There are few data on the clinical features, incidence and prevalence of coeliac disease in Australian populations. In a population based screening study from a rural community of Western Australia, 10/3001 were positive for anti-endomysial antibodies. This community was of predominantly Anglo-Celtic origin [4]. Australians come from diverse ethnic backgrounds, thus the prevalence reported in this community cannot be generalised to the Australian population.

The primary aim of this study was to describe the clinical features of children diagnosed with coeliac disease at one tertiary paediatric centre in Australia. Our secondary aim was to determine the presentation patterns of coeliac disease in the local community at different ages.

Methods

A retrospective cross sectional study was conducted at Sydney Children's Hospital, one of two tertiary referral paediatric hospitals in Sydney, Australia. The study population consisted of infants and children who had been referred to the Gastroenterology Department at Sydney Children's Hospital for investigation of possible coeliac disease between 1997 and 2002. Subjects were identified through records kept by the Departments of Nutrition and Dietetics, Gastroenterology, and Anatomical Pathology. Ethics approval was granted from the South East Sydney Area Health Service Research Ethics Committee-Eastern Section.

Cases and clinical features

Cases were defined as those with histological confirmation of coeliac disease [8]. A single pathologist reviewed all slides.
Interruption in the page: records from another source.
/-! ## One request applied -/

/-- The wave number of a request of an element, the detail of its fault (19 R328). -/
def State.waveOf (s : State) (key id : Nat) : Nat :=
  (s.elem? key).elim 0 fun e => (e.pending? id).elim 0 Pending.wave


/-- An applied or discarded request of an element that has no reply leaves its record; a store gives back its entry. -/
def State.retireRequest (s : State) (src : Source) (id : Nat) : State :=
  match src with
  | .elem key => s.modElem key (·.dropPending id)
  | _ => s

/-- The inbox after a withdrawal: what the fire read and took is undone; where later entries have been read or taken, the entry
it took comes back at the head (15 R287; log 116). -/
def Undo.inboxOf (u : Undo) (now : List InboxEntry) : List InboxEntry :=
  let n := u.inboxAfter.length
  if now.take n == u.inboxAfter then u.inbox ++ now.drop n
  else match u.inbox.find? fun x => !u.inboxAfter.contains x with
    | some x => if n < u.inbox.length then x :: now else now
    | none => now

/-- What a fire changed beside its request is put back, where nothing has changed it since (15 R287). -/
def Elem.undoFire (e : Elem) (u : Undo) : Elem :=
  let same (n : Nat) : Bool := e.ptr.getD n 0 == u.ptrAfter.getD n 0
  ({ e with
    tg := if e.tg == u.tgAfter then u.tg else e.tg
    sk := if e.sk == u.skAfter then u.sk else e.sk
    lf := if e.lf == u.lfAfter then u.lf else e.lf
    inbox := u.inboxOf e.inbox
    ptr := (List.range 4).map fun n => if same n then u.ptr.getD n 0 else e.ptr.getD n 0
    shown := (List.range 4).map fun n => if same n then u.shown.getD n none else e.shown.getD n none } : Elem).expose

/-- The beat of a withdrawn semw stands before its fire again: it is the issue in progress, or waits until that has ended. -/
def Elem.putBack (e : Elem) (x : Issue) : Elem :=
  let x := { x with withdrawn := true }
  match e.issue with
  | none => { e with issue := some x }
  | some y => if y.slot == x.slot then { e with issue := some x } else { e with again := x :: e.again }

/-- An element whose semw has been withdrawn (15 R287): where an end-of-slice sweep withdrew it, as though it had not fired, and
it fires again after restoration; discarded else. -/
def Elem.takeBack (e : Elem) (p : Pending) (restore : Bool) : Elem :=
  let e := e.dropPending p.id
  let e := match p.dest with
    | .port n => e.releaseEntry n p.id
    | .operand _ => { e with issue := none }
    | .none => e
  match restore, p.undo with
  | true, some u =>
    let e := p.popped.foldr (fun x e => { e with inp := modifyAt e.inp x.1 (x.2 :: ·) }) e
    (e.undoFire u).putBack u.issue
  | _, _ => e

/-- The kind of the sweep that passes a bulkhead. -/
def State.sweepKind (s : State) (bh : Nat) : Option SweepKind := (s.bh bh).sweep.map Sweep.kind

/-- A semw is withdrawn; an end-of-slice sweep puts back what its fire took, but not of an element killed or re-run since. -/
def State.withdrawn (s : State) (key : Nat) (p : Pending) : State :=
  s.modElem key fun e => e.takeBack p (s.sweepKind (bhOf key) == some .endOfSlice && !p.void)

/-- The withdrawal of a semw is acknowledged. -/
def State.acknowledge (s : State) (src : Source) (id : Nat) : State :=
  match src with
  | .elem key =>
    match (s.elem? key).bind fun e => e.pending? id with
    | none => s
    | some p => s.withdrawn key p
  | _ => s

/-- A value with the forwarded bytes in their places. -/
def overlay (size v mask fwd : Nat) : Nat :=
  (List.range size).foldl (fun v j =>
    if bit mask j then v - bits v (8 * j) 8 * 2 ^ (8 * j) + bits fwd (8 * j) 8 * 2 ^ (8 * j) else v) v

/-- What a request asks for is an access to memory. -/
def HomeOp.isMem : HomeOp → Bool
  | .sems .. => false
  | .semw .. => false
  | .withdraw _ => false
  | _ => true

/-- It is answered as an atomic is (15 R279). -/
def HomeOp.isAtomic : HomeOp → Bool
  | .read .. => false
  | .write .. => false
  | .prefetch => false
  | _ => true

def HomeOp.isWithdrawal : HomeOp → Bool
  | .withdraw _ => true
  | _ => false

/-- The request is a piece of an engine's access. -/
def HomeReq.isPiece (r : HomeReq) : Bool :=
  match r.src with
  | .engine _ _ => r.op.isMem
  | _ => false

/-- A request is answered with a code and performs nothing. -/
def State.refuseReq (s : State) (k : Nat) (r : HomeReq) (c : Nat) : State :=
  if r.isPiece then s.answerPiece k r c 0 false
  else match r.op, r.src with
    | .write .., .elem key => s.failRequest key r.id c (s.waveOf key r.id) r.word.toNat
    | .write .., _ => s
    | .prefetch, _ => s.retireRequest r.src r.id
    | .withdraw _, _ => s
    | _, _ => s.answerSource k r.src r.id c 0 0 r.op.isAtomic r.word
Where the histological diagnosis of coeliac disease was uncertain, clinical and laboratory features, including response to gluten free diet, were included.

The clinical details of each patient were extracted from the medical records retrospectively. Features of interest included presenting symptoms as well as the symptoms and signs elicited during consultation with a paediatric gastroenterologist. Weight and height measurements at diagnosis were documented. SD (standard deviation) scores were calculated using reference data [9]. The ethnic mix for the reference population of children admitted to Sydney Children's Hospital was described using child's country of birth.

Laboratory investigations

The results of haemoglobin, iron studies, serum IgA, anti-gliadin (AGA) and anti-endomysial antibodies (EMA) were obtained from each patient's medical records. AGA and EMA tests had been performed at SEALS (South Eastern Area Laboratory Service, Kogarah, NSW). The SEALS laboratories measure EMA using indirect immunoflurescence, anti-human FITC conjugate IgA against monkey distal oesophagus. The slides are prepared by MeDICa (Encinitas, CA 92024). A value of 10 is used for as positive cut off. AGA were measured by commercial immunoassay kits (Analytica Ltd, Castle Hill NSW Australia). The cut off values used for children were IgA>25 and IgG >46.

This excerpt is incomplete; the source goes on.